Initially it's fine, the traffic flows well and the road from Entebbe is smooth tarmac. However on the outskirts of the city it starts to get a lot busier, and the lack of any road signs make it tough going. You also have to watch for vehicles approaching from all angles, and learn how to force yourself into a small gaps when getting to a junction.
My printed off googlemap of the streets helped a little, but only in a vague "it must be that kind of direction" way. But a kindly traffic policewoman told us where to go and by hook and by crook we reached the Nakumatt Oasis shopping mall.
This shop did seem to have pretty much everything we wanted, and we could easily have picked up camping gear if we had needed it. But be warned it is not cheap. We spent over $100us on supplies - I reckoned it was at least twice as expensive as at home. The shop is obviously there for the expat community - pringles and skippy peanut butter and the likes.
The car park had an armed guard watching the vehicles, so it seems pretty safe. (edit 2014 - in the light of what happened to an almost identical mall in Nairobi I have revised my opinion on the safety aspect of one man with a rifle).
There is Western Union in the supermarket for changing money - in fact there are other banks in the mall too. There was also a nice looking cafe, but we had just not long had breakfast.
We headed North from the mall, following major roads out the city to the Northern by pass. Unfortunately when we reached our turning, it was closed for repairs with no apparent alternative. We executed a tricky U-turn and headed back, again passing the junction - closed this way too. So Karen bravely suggested we try a left left right manoeuvre through some of Kampala's more "traditional" neighbourhoods. This worked remarkably well, and if you could ignore the slums, rubbish heaps, open sewers and filthy street kids would have been a pleasant detour on our route through the city.
Actually it wasn't too bad, and was probably the worst deprivation we saw in the whole time in Africa. The only thing to worry us was that the air conditioning stopped working, never to work again.
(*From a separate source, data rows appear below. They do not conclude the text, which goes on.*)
-- ==== Sys2Proof/Machine/Faults.lean ====
section
/-! DEFINITION. Fault collection and reaction (R617 to R635): source events with the effects their chapters give them, held
reactions, the hub's modes, the safe state and the chip watchdog. -/
namespace Sys2Proof.Machine
open Sys2Proof

/-! ## Sources (R617) -/

/-- Whether a number names a source. -/
def sourceNamed (s : Nat) : Bool :=
  if s < 512 then decide (s % 8 ≠ 7)
  else if s < 640 then decide (s % 8 < 5 ∨ s = 517)
  else s < 768 && !([650, 651, 658, 659, 665, 666, 667, 679, 680, 681, 682, 683, 699, 706, 707, 715, 723, 737, 738, 739, 746, 747,
    755].contains s)

/-! ## What a source's own chapter does at the event -/

/-- Items that use a key slot of a failed parity end with SEC_KEY_GONE, and the slot is EMPTY. -/
def Chip.slotParity (d : Chip) (k : Nat) : Chip :=
  (d.bulkOpen.filter (fun i => d.bulkKey i.origin i.body = .slot k)).foldl
    (fun (d : Chip) (i : Item) => d.withdraw i.seq Code.SEC_KEY_GONE) (d.emptySlot k)

/-- A ring pair record that fails parity: ERR, and ASK until the pair is enabled again. -/
def Chip.ringParity (d : Chip) (r : Nat) : Chip :=
  ((d.sr (Reg.HIF_RING.ERR r) 1).raiseAttn (.ringParity r) .ask clsHost)

/-- A wheel entry that fails parity: the queue leaves the wheel for credit mode. -/
def Chip.wheelParity (d : Chip) (q : Nat) : Chip :=
  if !d.pkt.wheel.any (fun e => e.q = q) then d
  else
    ((d.pk (fun u => { u with wheel := u.wheel.filter (fun e => e.q ≠ q) })).setPq q { d.pq q with credit := 1 }).count
      (Reg.PKT_COUNT.COUNT 13)

/-- A merge entry that fails parity: its word is written poisoned. -/
def Chip.mergeParity (d : Chip) (w : Nat) : Chip :=
  if (d.mergeEntry w).isNone then d
  else { (d.setPoison w true) with mu := { d.mu with merge := d.mu.merge.filter (fun e => e.word ≠ w), flips := tdel d.mu.flips w } }

/-- A failed packet-buffer line: the oldest frame of the queue is dropped (R461). -/
def Chip.bufferCrc (d : Chip) (q : Nat) : Chip :=
  let x := d.pq q
  if x.frames.isEmpty then d else (d.setPq q { x with frames := x.frames.drop 1 }).count (Reg.PKT_COUNT.COUNT 11)

/-- The effect of an event of a source beside the hub's record and reaction, for the sources whose events have no row of their own;
DETAIL is the index the chapter gives, and `addr` the Plinth word of MERGE_PARITY. -/
def Chip.faultEffect (d : Chip) (s detail addr : Nat) : Chip :=
  if s < 512 then (if s % 8 = 0 then d else d.fenceCore (s / 8))
  else if s < 640 then (if s % 8 < 2 then d.crash ((s - 512) / 8) else d)
  else if s = Src.FRIEZE_PARITY then { d with tck := { d.tck with skip := d.tck.skip ++ [detail] } }
  else if s = Src.COL_STEER_PARITY then
    (d.slotRec detail).firings.foldl (fun (d : Chip) f => d.firingResend detail f.number) d
  else if s = Src.COL_TABLE_PARITY then (if (d.slotRec detail).state = .empty then d else d.faultSlot detail)
  else if s = Src.MERGE_PARITY then d.mergeParity (addr / 32 * 32)
  else if s = Src.PKT_WHEEL_PARITY then d.wheelParity detail
  else if s = Src.PKT_BUFFER_CRC then d.bufferCrc detail
  else if s = Src.DMA_BUF_CRC then d.count (Reg.DMA_COUNT.COUNT 5)
  else if s = Src.DMA_QUEUE_PARITY then d.chanDrop (detail % 32)
  else if s = Src.NVS_LOCK_PARITY then d.setCtl (detail % 128) { d.ctl (detail % 128) with cfs := true }
  else if s = Src.CKP_TABLE_PARITY then d.ckpAbandon (detail % 64) 6
  else if s = Src.SEC_SLOT_PARITY then d.slotParity detail
  else if s = Src.PAT_FLASH then
    ({ d with pat := { d.pat with bad := insNat d.pat.block d.pat.bad, block := (d.pat.block + 1) % 6144 } }.mr Reg.PAT_STATE.BAD_BLOCKS
      (fun v => min (v + 1) 6144)).count (Reg.PAT_COUNT.COUNT 4)
  else if s = Src.PAT_MAC then d.count (Reg.PAT_COUNT.COUNT 3)
  else if s = Src.HIF_ATC_PARITY 0 ∨ s = Src.HIF_ATC_PARITY 1 then { d with hif := { d.hif with atc := d.hif.atc.eraseIdx detail } }
  else if s = Src.HIF_RING_PARITY 0 ∨ s = Src.HIF_RING_PARITY 1 then d.ringParity detail
  else d

/-- An event of a source, handled by the hub, with its chapter's effect. -/
def Chip.sourceEvent (d : Chip) (s detail addr : Nat) (inj : Bool) : Chip :=
  if !sourceNamed s then d else (d.fault s detail inj).faultEffect s detail addr

def execFaultEvent (source : Fin 768) (detail : BitVec 16) (addr : Nat) (s : State) : Out :=
  s.on (fun d => d.sourceEvent source detail.toNat addr false)

/-! ## Held reactions (R628) -/

/-- A hold ends: carried out, or dropped by software; the second entry has GRACE_END. -/
def Chip.holdEnds (d : Chip) (h : HeldReaction) (dropped : Bool) : Chip :=
  let d := { d with hub := { d.hub with held := d.hub.held.filter (fun x => x.source ≠ h.source) } }
  let d := (d.sr (Reg.FLT_SRC_STATE.HELD h.source) 0).syncHeld
  let severe := d.flag (Reg.FLT_SRC_STATE.SEVERE h.source)
  if dropped then d.history h.source h.detail 7 true true false severe h.injected false
  else (d.history h.source h.detail h.reaction true false false severe h.injected false).react h.source h.reaction

def Chip.heldOf (d : Chip) (s : Nat) : Option HeldReaction := d.hub.held.find? (fun h => h.source = s)

def Chip.endHold (d : Chip) (s : Nat) (dropped : Bool) : Chip :=
  match d.heldOf s with
  | none => d
  | some h => d.holdEnds h dropped

/-- GRACE_TIMER_EXPIRY: void unless a reaction of the source is held, and before FLT_GRACE.US has passed in whole ticks. -/
def graceExpiry (d : Chip) (source : Nat) : Chip :=
  if (d.heldOf source).any (fun h => d.tick + 1 < h.since + d.usTicks (d.rg Reg.FLT_GRACE.US)) then d else d.endHold source false

def execGraceTimerExpiry (source : Fin 768) (s : State) : Out := s.on (fun d => graceExpiry d source)

def execHeldReactionDrop (source : Fin 768) (s : State) : Out := s.on (fun d => d.endHold source true)

/-- NORMAL is entered: every held reaction is carried out at once. -/
def Chip.hubNormal (d : Chip) : Chip :=
  d.hub.held.foldl (fun (d : Chip) h => d.holdEnds h false) (d.sr Reg.FLT_MODE.MODE 1)

/-! ## Modes (R627) -/

/-- A write of FLT_MODE: STARTUP is no value it takes, and the hub stays in STARTUP until READY. -/
def Chip.setHubMode (d : Chip) (m : Nat) : Chip :=
  if m = 0 ∨ m > 3 ∨ !d.flag Reg.PCR_STATE.READY then d
  else if m = 1 then d.hubNormal
  else d.sr Reg.FLT_MODE.MODE m

def execFltModeNormal (s : State) : Out := s.on (fun d => d.setHubMode 1)
def execFltModeTest (s : State) : Out := s.on (fun d => d.setHubMode 2)
def execFltModeRecovery (s : State) : Out := s.on (fun d => d.setHubMode 3)

/-- STARTUP_MODE_EXPIRY: void outside STARTUP and before 30 s have passed since READY. -/
def execStartupModeExpiry (s : State) : Out :=
  s.on (fun d =>
    if d.rg Reg.FLT_MODE.MODE ≠ 0 ∨ !d.flag Reg.PCR_STATE.READY ∨ d.tick < d.pwr.readyTick + d.usTicks 30_000_000 - 1 then d
    else d.hubNormal)

/-! ## The safe state and the watchdog (R629, R632) -/

/-- FLT_SAFE.ENTER, written by AC0: the cause reads 0x3FF. -/
def execFltSafeEnter (s : State) : Out := s.on (fun d => d.enterSafe 0x3FF false)

/-- A warm-reset trigger by its WARM_CAUSE (R647): absorbed and counted while a warm reset runs. -/
def Chip.warmTrigger (d : Chip) (cause : Nat) : Chip :=
  if d.hub.inReset then d.count (Reg.PCR_COUNT.COUNT 5)
  else if d.pwr.trigger ≠ 0 then d
  else { d with pwr := { d.pwr with trigger := cause, entering := 0, exiting := false } }.sr Reg.PCR_STATE.POWER 0

/-- CHIP_WATCHDOG_EXPIRY: void while LIMIT is 0, while the last pet is younger than LIMIT ms in whole ticks, and while AC0 is halted at
a breakpoint. -/
def watchdogExpiry (d : Chip) : Chip :=
  let limit := d.rg Reg.FLT_CHIP_WDOG.LIMIT
  if limit = 0 ∨ d.tick < d.pwr.petTick + d.usTicks (limit * 1000) - 1 ∨ d.flag (Reg.OBS_DBG_CTRL.HALTED 0) then d
  else (d.fault Src.FLT_CHIP_WDOG).warmTrigger 2

def execChipWatchdogExpiry (s : State) : Out := s.on watchdogExpiry

def Chip.chipPet (d : Chip) : Chip := { d with pwr := { d.pwr with petTick := d.tick } }

def execFltChipPet (s : State) : Out := s.on Chip.chipPet

end Sys2Proof.Machine
end

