-- ==== Sys2Proof/Machine/Memory.lean ====
section
/-! DEFINITION. The commands of the memory chapter (R257 to R298): merge entries, scrubbing, page commands, MEM_INIT, the near
tier, the Quarry and page migration. -/
namespace Sys2Proof.Machine
open Sys2Proof

/-! ## The Plinth (R261, R266, R268, R270) -/

def execMergeEntryFlush (word : Nat) (s : State) : Out := s.on (fun d => d.flushMerge (word / 32 * 32))

/-- Whether a 64 KiB page is in the initialised map of the Plinth or of the near tier (R274). -/
def inMap (l : List (Nat × Nat)) (n : Nat) : Bool := l.any (fun r => r.1 ≤ n && n < r.1 + r.2)

def Chip.pageInit (d : Chip) (a : Nat) : Bool :=
  if isPlinth a then inMap d.mu.initPlinth (a / 0x1_0000)
  else isNear a && inMap d.mu.initNear ((a - 0x10_0000_0000) / 0x1_0000)

/-- The mover's allowance of the new frame, after what the last one left was spent on the copy in progress (R292). -/
def Chip.migTick (d : Chip) : Chip :=
  { d with mu := { d.mu with
    moving := d.mu.moving.map (fun m => { m with done := min 64 (m.done + d.mu.migLeft) })
    migLeft := d.rg Reg.MEM_MIG_CFG.RATE } }

/-- Pages marked in the initialised map. -/
def Chip.markInit (d : Chip) (a n : Nat) : Chip :=
  if isPlinth a then { d with mu := { d.mu with initPlinth := d.mu.initPlinth ++ [(a / 0x1_0000, n / 0x1_0000)] } }
  else { d with mu := { d.mu with initNear := d.mu.initNear ++ [((a - 0x10_0000_0000) / 0x1_0000, n / 0x1_0000)] } }

/-- The first initialised page of a die at or above a die offset's page, as a die offset. -/
def nextInit (l : List (Nat × Nat)) (die page : Nat) : Option Nat :=
  let lo := die * 0x4000 + page
  let c := l.filterMap (fun r =>
    let s := max r.1 lo
    if s < r.1 + r.2 ∧ s < (die + 1) * 0x4000 then some s else none)
  (c.foldl (fun (m : Option Nat) x => some (match m with | some y => min x y | none => x)) none).map (fun p =>
    (p - die * 0x4000) * 0x1_0000)

def Chip.scrubPos (d : Chip) (die : Nat) : Nat := if die = 0 then d.mu.scrub0 else d.mu.scrub1

def Chip.setScrubPos (d : Chip) (die p : Nat) : Chip :=
  if die = 0 then { d with mu := { d.mu with scrub0 := p } } else { d with mu := { d.mu with scrub1 := p } }

/-- One KiB of the scrub of a die: the words at its position if their page is initialised, else on to the next
initialised page; the end of the die completes a pass. -/
def Chip.scrubKib (d : Chip) (die : Nat) : Chip :=
  let p := d.scrubPos die
  let go (q : Nat) : Chip :=
    let d := d.settle (die * 0x4000_0000 + q) 1024
    if q + 1024 ≥ 0x4000_0000 then (d.setScrubPos die 0).count (Reg.MEM_COUNT.COUNT 6) else d.setScrubPos die (q + 1024)
  match nextInit d.mu.initPlinth die (p / 0x1_0000) with
  | some q => go (max p q)
  | none => if p = 0 then d else (d.setScrubPos die 0).count (Reg.MEM_COUNT.COUNT 6)

def Chip.scrubDie (d : Chip) (die : Nat) : Nat → Chip
  | 0 => d
  | k + 1 => (d.scrubKib die).scrubDie die k

/-- PATROL_SCRUB: a frame's share of both dies (R266); none while MEM is FENCED (R298). -/
def patrolScrub (d : Chip) : Chip :=
  if d.running .mem then
    let n := d.rg Reg.MEM_SCRUB_CFG.RATE
    (d.scrubDie 0 n).scrubDie 1 n
  else d

def execPatrolScrub (s : State) : Out := s.on patrolScrub

/-- SCRUB_PASS of the MEM agent (R297). -/
def execScrubPass (s : State) : Out :=
  s.on (fun d => ((d.setScrubPos 0 0).setScrubPos 1 0).answered (.block .mem) true)

/-- SPARE_BANK_READY: the poison fill ends; the rebuild has ended too unless the ledger still rebuilds (R268). -/
def spareBankReady (d : Chip) (bank : Nat) : Chip :=
  if d.mu.filling.contains bank then
    let d := { d with mu := { d.mu with filling := d.mu.filling.filter (· ≠ bank) } }
    if d.flag Reg.GLB_LEDGER_STATE.REBUILD then d else d.endAttn (.plinthBank bank)
  else d

def execSpareBankReady (bank : Fin 512) (s : State) : Out := s.on (fun d => spareBankReady d bank.val)

/-- Whether a word lies in a general region of the Plinth (R259). -/
def inGeneral (a : Nat) : Bool := a < 0x2C00_0000 || (0x4000_0000 ≤ a && a < 0x6C00_0000)

/-- A write of MEM_FLIP_CTRL with ARM set (R270). -/
def flipArm (d : Chip) (v : Nat) : Chip :=
  let d := ((d.sr Reg.MEM_FLIP_CTRL.DATA_EN (bitsOf v 24 1)).sr Reg.MEM_FLIP_CTRL.DATA_BIT (bitsOf v 16 8)).sr
    Reg.MEM_FLIP_CTRL.CHECK_MASK (bitsOf v 0 10)
  if bitOf v 31 ∧ inGeneral (d.rg Reg.MEM_FLIP_ADDR.ADDR * 32) then
    (d.sr Reg.MEM_FLIP_CTRL.ARM 1).sr Reg.MEM_FLIP_CTRL.DONE 0
  else d

def execMemFlipArm (value : BitVec 32) (s : State) : Out := s.on (fun d => flipArm d (value.toNat ||| 0x8000_0000))

/-! ## Cold-start initialisation (R272) -/

/-- A range zeroed and marked in the initialised map by the device. -/
def Chip.initRange (d : Chip) (a n : Nat) : Chip :=
  if n = 0 then d else (d.zeroRange a n).markInit a (n + 0xFFFF)

/-- The ranges of a pool. -/
def Chip.poolRanges (d : Chip) (k : Nat) : List (Nat × Nat) := (d.pool k).ext.map (fun e => (e.1, e.2 * (d.pool k).unit))

/-- The near tier and the host links trained alongside (R637): every channel that is not retired, and of each host link the speed
and width it came to, which the partner decides. -/
def Chip.trained (d : Chip) : Chip :=
  let d := d.sr Reg.MEM_NEAR_STATE.TRAINED (0xFFFFFF - d.rg Reg.MEM_NEAR_STATE.FAILED)
  [0, 1].foldl (fun (d : Chip) pf =>
    let x := (Config.freeWord d.free).toNat
    ((d.sr (Reg.HIF_STATE.SPEED pf) (1 + x % 6)).sr (Reg.HIF_STATE.WIDTH pf) (x / 6 % 5)).takeFree) d

/-- COLD_INIT_COMPLETE: the ledger, redo areas, system regions, block map, page table and pools are initialised, and
INIT_BUSY clears. -/
def coldInit (d : Chip) : Chip :=
  if !d.flag Reg.MEM_PLINTH_STATE.INIT_BUSY ∨ !d.flag Reg.PCR_STATE.MAQ_LOADED then d
  else
    let rs := [(0x3400_0000, 0xC00_0000), (0x7400_0000, 0xC00_0000), (0x3000_0000, 0x400_0000), (0x2C00_0000, 0x400_0000),
      (0x6C00_0000, 0x800_0000), (d.rg Reg.KVA_MAP_BASE.BASE, 0x5000_0000), (d.rg Reg.MEM_PT_BASE.BASE, 0x800_0000)] ++
      [0, 1, 3, 4, 6, 7].flatMap d.poolRanges
    (rs.foldl (fun (d : Chip) r => d.initRange r.1 r.2) d).trained.syncFill.sr Reg.MEM_PLINTH_STATE.INIT_BUSY 0

def execColdInitComplete (s : State) : Out := s.on coldInit

/-! ## MEM_INIT (R274) -/

/-- Whether a range overlaps a pool the device allocates from, or a near-tier structure only it writes. -/
def Chip.poolsOverlap (d : Chip) (a n : Nat) : Bool :=
  (List.range 8).any (fun k => (d.poolRanges k).any (fun e => overlaps a n e.1 e.2)) || d.deviceNear a n

/-- The first page of a range whose bit is set. -/
def Chip.firstInit (d : Chip) (a n : Nat) : Option Nat :=
  ((List.range (n / 0x1_0000)).map (fun k => a + k * 0x1_0000)).find? d.pageInit

/-- Bytes 16 to 23 of the reply (R296). -/
def memLo (pages tier : Nat) : Nat := pages + tier * 2 ^ 32

def memInit (d : Chip) (src : Submit) (a n pattern force : Nat) : Chip :=
  if force > 1 then d.refuse src Code.HIF_BAD_CMD
  else if a % 0x1_0000 ≠ 0 ∨ n = 0 ∨ n % 0x1_0000 ≠ 0 ∨ !d.inDieOrNear a n then d.refuse src Code.MEM_RANGE
  else if deviceOwned a n then d.refuse src Code.ACCESS_VIOLATION
  else if d.poolsOverlap a n then d.refuse src Code.MEM_RANGE
  else match (if force = 0 then d.firstInit a n else none) with
    | some p => d.refuse src Code.MEM_INIT_DONE 0 p
    | none =>
      let d := d.acceptCmd src (.general 0x0404) (genBody 0x0404 src [a, n, pattern, force]) (d.originDomain src.origin)
      let lost := d.writeLost a n
      let d := d.wr a ((List.replicate (n / 8) (leBytes 8 pattern)).flatten)
      d.finishWith d.lastSeq (fun d => d.markInit a n) (if lost then Code.POISONED_DATA else Code.OK) (memLo (n / 0x1_0000) 0) d.tick

def execMemInit (src : Submit) (addr length : Nat) (pattern : Word) (force : Nat) (s : State) : Out :=
  s.on (fun d => d.submit src .mem false (fun d => memInit d src addr length pattern.toNat force))

/-! ## Page commands (R289 to R295) -/

/-- Whether a page command's range lies in the paged range (MEM_RANGE). -/
def pageRangeBad (a n : Nat) : Bool := a % 0x1_0000 ≠ 0 || n = 0 || n > 65536 || !isPaged a || a + n * 0x1_0000 > 0x400_0000_0000

/-- The first named page that does not meet a condition, as its address. -/
def Chip.badPage (d : Chip) (a n : Nat) (ok : PTE → Bool) : Option Nat :=
  ((List.range n).map (fun k => a + k * 0x1_0000)).find? (fun p => !ok (d.pte (pageOf p)))

/-- n free units of a pool, not necessarily next to each other. -/
def Chip.someUnits (d : Chip) (k n : Nat) : Option (List Nat) :=
  let us := ((List.range (d.pool k).count).filter (fun i => d.unitsFree (d.pool k) i 1)).take n
  if us.length = n then some us else none

/-- Entries set VALID, or POISONED where the tier page was lost meanwhile: the commit point of PAGE_MAP. -/
def mapPages (p0 n : Nat) (d : Chip) : Chip :=
  (List.range n).foldl (fun (d : Chip) k =>
    let e := d.pte (p0 + k)
    d.setPte (p0 + k) { e with state := if d.lost (e.tpage * 0x1_0000) then .poisoned else .valid }) d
The road North turned out to be pretty good - the tarmac was rough around the edges, but the pot holes were manageable. The traffic soon disappears, and the road becomes more of a footpath than a highway. Lots of bicycles, and people walking along the verge. Every now and again we'd be reminded of the dangers as we passed a couple of really nasty accident scenes. At one of them the locals were busy hacking a huge overturned lorry to pieces with axes and hand saws. I imagine the same thing would happen if the lorry had crashed in Falkirk.